- Opening Delimiter -
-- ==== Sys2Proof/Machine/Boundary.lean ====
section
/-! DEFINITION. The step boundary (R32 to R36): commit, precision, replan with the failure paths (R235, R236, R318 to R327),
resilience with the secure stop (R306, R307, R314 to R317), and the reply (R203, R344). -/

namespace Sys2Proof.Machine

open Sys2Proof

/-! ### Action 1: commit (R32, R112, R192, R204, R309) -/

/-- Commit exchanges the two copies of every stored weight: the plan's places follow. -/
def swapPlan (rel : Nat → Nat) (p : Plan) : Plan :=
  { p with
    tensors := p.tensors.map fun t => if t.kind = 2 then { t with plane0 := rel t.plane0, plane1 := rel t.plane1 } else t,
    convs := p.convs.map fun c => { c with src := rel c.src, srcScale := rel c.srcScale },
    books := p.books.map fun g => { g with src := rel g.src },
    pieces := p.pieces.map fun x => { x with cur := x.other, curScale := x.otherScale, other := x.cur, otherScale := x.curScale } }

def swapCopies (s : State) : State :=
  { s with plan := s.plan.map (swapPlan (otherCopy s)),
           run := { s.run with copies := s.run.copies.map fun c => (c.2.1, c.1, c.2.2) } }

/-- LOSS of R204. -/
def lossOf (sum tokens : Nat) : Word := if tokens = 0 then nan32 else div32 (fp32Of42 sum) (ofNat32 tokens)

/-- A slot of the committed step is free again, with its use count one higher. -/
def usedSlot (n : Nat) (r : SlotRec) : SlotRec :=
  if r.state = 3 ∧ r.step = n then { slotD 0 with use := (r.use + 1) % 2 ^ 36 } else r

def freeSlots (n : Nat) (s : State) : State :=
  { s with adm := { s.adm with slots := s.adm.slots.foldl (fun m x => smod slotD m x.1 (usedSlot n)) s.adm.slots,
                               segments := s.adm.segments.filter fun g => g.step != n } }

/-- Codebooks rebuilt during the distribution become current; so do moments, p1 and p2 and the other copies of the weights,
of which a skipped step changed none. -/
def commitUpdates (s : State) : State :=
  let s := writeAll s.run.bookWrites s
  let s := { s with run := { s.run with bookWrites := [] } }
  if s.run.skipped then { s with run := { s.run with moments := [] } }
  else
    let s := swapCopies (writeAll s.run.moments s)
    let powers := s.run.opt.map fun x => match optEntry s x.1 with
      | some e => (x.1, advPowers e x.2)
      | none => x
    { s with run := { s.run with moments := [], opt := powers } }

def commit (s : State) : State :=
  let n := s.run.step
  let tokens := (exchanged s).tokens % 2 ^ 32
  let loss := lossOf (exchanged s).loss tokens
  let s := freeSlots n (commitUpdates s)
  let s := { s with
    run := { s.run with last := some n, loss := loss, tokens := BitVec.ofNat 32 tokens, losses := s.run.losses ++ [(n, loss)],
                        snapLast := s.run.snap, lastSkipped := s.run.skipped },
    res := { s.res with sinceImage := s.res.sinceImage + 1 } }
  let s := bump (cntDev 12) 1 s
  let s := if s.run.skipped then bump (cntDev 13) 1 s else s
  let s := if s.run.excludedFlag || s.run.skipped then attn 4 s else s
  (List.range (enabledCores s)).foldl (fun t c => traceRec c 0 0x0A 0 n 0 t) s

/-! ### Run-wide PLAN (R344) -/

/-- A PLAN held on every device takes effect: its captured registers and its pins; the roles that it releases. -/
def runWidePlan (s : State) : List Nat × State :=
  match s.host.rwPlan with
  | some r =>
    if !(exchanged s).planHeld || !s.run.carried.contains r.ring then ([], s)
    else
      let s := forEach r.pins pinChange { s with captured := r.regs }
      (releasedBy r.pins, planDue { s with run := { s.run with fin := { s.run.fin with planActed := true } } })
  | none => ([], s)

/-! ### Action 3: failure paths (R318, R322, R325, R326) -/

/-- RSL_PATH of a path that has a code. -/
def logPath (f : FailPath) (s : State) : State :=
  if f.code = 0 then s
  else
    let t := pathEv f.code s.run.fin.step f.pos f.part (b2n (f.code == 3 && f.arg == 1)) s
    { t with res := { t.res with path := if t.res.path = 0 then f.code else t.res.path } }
- Closing Delimiter -
# Try it
Scan the material line by line and report each one that contains "some".

# Your solution
      | some e => (x.1, advPowers e x.2)
    run := { s.run with last := some n, loss := loss, tokens := BitVec.ofNat 32 tokens, losses := s.run.losses ++ [(n, loss)],
  | some r =>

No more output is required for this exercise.